Perl remove StopWords from string

973 views Asked by At

I'm using this script in order to remove Stop-Words in Perl, I'm running on Windows and I could not find compatible version of:

Lingua::EN::StopWordList
Lingua::StopWords qw(getStopWords)

I have an array of Stop-Words but once I use the REGEX below, I loss critical white-space that causes words to clash.
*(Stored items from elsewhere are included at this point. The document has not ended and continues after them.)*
-- ==== Sys2Proof/Certificates/Slice0/Obligations.lean ====
section
/-!
DEFINITION. The statements for the provers, from the numbered rules of spec/. Each docstring names its rule. A value that
comes from a draw is `(s.env.draw… ).1`, free for every state whose draws are not fixed (log 2): a statement about it
holds for every value. `exec i s` is an engine step of the running command (log 5).
-/

open Sys2Proof Sys2Proof.Machine

/-! ## Encoding (30_encoding.md) -/

/-- R113: the word of each of the fourteen commands; the match is the whole word, so no other word decodes to a command. -/
def Obligations.OpcodeMapWords : Prop :=
  decode 0x00000000#32 = .ok .nop ∧ decode 0x00000001#32 = .ok .modmul ∧ decode 0x00000002#32 = .ok .montmul ∧
    decode 0x00000003#32 = .ok .modexp ∧ decode 0x00000004#32 = .ok .egcd ∧ decode 0x00000005#32 = .ok .lcm ∧
    decode 0x00000006#32 = .ok .randrange ∧ decode 0x00000007#32 = .ok .candprime ∧
    decode 0x00000008#32 = .ok .mrtest ∧ decode 0x00000009#32 = .ok .randprime ∧
    decode 0x0000000A#32 = .ok .keygen ∧ decode 0x0000000B#32 = .ok .keydigits ∧
    decode 0x0000000C#32 = .ok .encrypt ∧ decode 0x0000000D#32 = .ok .decrypt ∧
    ∀ (w : Word) (i : Instr), decode w = .ok i → w.toNat ≤ 0x0D

/-- R111, R113, R116: over all 32-bit words, a word decodes to a command exactly when it is that command's one word; every
other word is illegal, by RSV first and then by OPC (R112, R115). -/
def Obligations.DecodeEncodeAgree : Prop :=
  ∀ w : Word, (∀ i : Instr, decode w = .ok i ↔ w = encode i) ∧
    (decode w = .error .reservedBits ↔ 256 ≤ w.toNat) ∧
    (decode w = .error .unassigned ↔ 0x0E ≤ w.toNat ∧ w.toNat < 256)

/-- R115: an illegal word written to CMD is stored in LASTCMD and makes the engine Busy, and its engine step completes with
ILLEGAL_COMMAND, ERRINFO 2 if RSV ≠ 0 and 1 otherwise, and writes no result. -/
def Obligations.IllegalWordCompletes : Prop :=
  ∀ (s : State) (w : Word), s.eng = .idle → s.env.events = [] → 0x0E ≤ w.toNat →
    let s1 := s.store 0x000010 w
    s1.lastCmd = w ∧ s1.busy = true ∧
      ∃ t, step s1 = .next t ∧ FailedWith 1#8 (if 256 ≤ w.toNat then 2#8 else 1#8) s1 t ∧ t.env = s1.env

/-! ## The machine's step (40_control.md) -/

/-- R111, R132: on the engine's turn, a Busy engine whose command word decodes runs that command: `step` is `exec`, at the
state whose turn event (if one was listed) is used up. `withFetchWord` makes exactly this the next step (log 6). -/
def Obligations.StepRunsDecodedCommand : Prop :=
  ∀ (s : State) (w : Word) (i : Instr), decode w = .ok i →
    (∀ p, s.eng = .busy w p → s.env.events = [] → step s = exec i s) ∧
    (∀ p es, s.eng = .busy w p → s.env.events = .engine :: es → step s = exec i (s.withEvents es)) ∧
    step (s.withFetchWord 32 w.toNat) = exec i ((s.withEvents []).issue w)

/-- R270: an Idle engine does nothing on its turn. -/
def Obligations.IdleEngineDoesNothing : Prop :=
  ∀ s : State, s.eng = .idle →
    (s.env.events = [] → step s = .next s) ∧
    (∀ es, s.env.events = .engine :: es → step s = .next (s.withEvents es))

/-- R130: a write to CMD while Idle is a command issue: LASTCMD, DONE, ERR, ERRCODE, ERRINFO and the engine change as said,
no other state does, and the engine then runs the decoded command. -/
def Obligations.CommandIssue : Prop :=
  ∀ (s : State) (v : Word) (es : List Event), s.eng = .idle →
    s.env.events = .access (.write 0x000010#24 4 v) :: es →
    ∃ t, step s = .next t ∧
      t = { s with
        lastCmd := v, done := false, err := false, errCode := 0#8, errInfo := 0#8, eng := .busy v ⟨0, .start, []⟩
        env := { s.env with events := es, responses := .ack :: s.env.responses } } ∧
      t.busy = true ∧ (∀ i, decode v = .ok i → es = [] → step t = exec i t)

/-- R131, R135: while Busy, a legal write to any address but STATUS stores nothing and only sets WWB; a write to STATUS takes
effect; a bus-error write changes nothing, WWB included. -/
def Obligations.WriteWhileBusy : Prop :=
  ∀ (s : State) (addr : Addr) (size : Nat) (v : Word) (es : List Event), s.busy = true →
    s.env.events = .access (.write addr size v) :: es →
    (size = 4 → addr.toNat % 4 = 0 → addr.toNat ≠ 0x00000C →
      step s = .next (({ s with wwb := true }.withEvents es).respond .ack)) ∧
    (size = 4 → addr.toNat = 0x00000C →
      step s = .next ((({ s with
        done := s.done && !v.getLsbD 1, err := s.err && !v.getLsbD 2, wwb := s.wwb && !v.getLsbD 3 }).withEvents
          es).respond .ack)) ∧
    (size ≠ 4 ∨ addr.toNat % 4 ≠ 0 → step s = .next ((s.withEvents es).respond .busError))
Note that the every word in the Stop-Word array has two spaces, one on the right and one on the left.

How can I remove Stop-Words efficiently without losing crucial white-spaces?

use strict;
use warnings;
use utf8;
use IO::File;
use String::Util 'trim';

my $inFile = "C:\\Users\\David\\Downloads\\InfoRet\\Explore the ways to get better grades.txt";
my $inFh = new IO::File $inFile, "r";
my $lineNum = 0;
my $line = undef;
my $loc = undef;
my $str = undef;

my @stopList = (" the ", " a ", " an ", " of ", " and ", " on ", " in ", " by ", " with ", " at ", " after ", " into ", " their ", " is ",  " that ", " they ", " for ", " to ", " it ", " them ", " which ");

for(my $i = 1; $i <= 4; $i++) {
    <$inFh>
}

while($line = <$inFh>) {
    $lineNum++;
    chomp $line;
    $line =~ s/[\$#@~!&*()\[\];.,:?^`\\\/]+//g;

    for my $planet (@stopList) {
        $loc = index($line, $planet);
        if($loc!=(-1)) {
            #$line =~ s/$str//g;
            $line =~ s/$planet//g;
        }
    }
    print "$line\n";
}
1

There are 1 answers

0
mpapec On BEST ANSWER
my @stopList = ("the", "a", "an", "of", ..);
my ($rx) = map qr/(?:$_)/, join "|", map qr/\b\Q$_\E\b/, @stopList;

and later,

$line =~ s/$rx//g;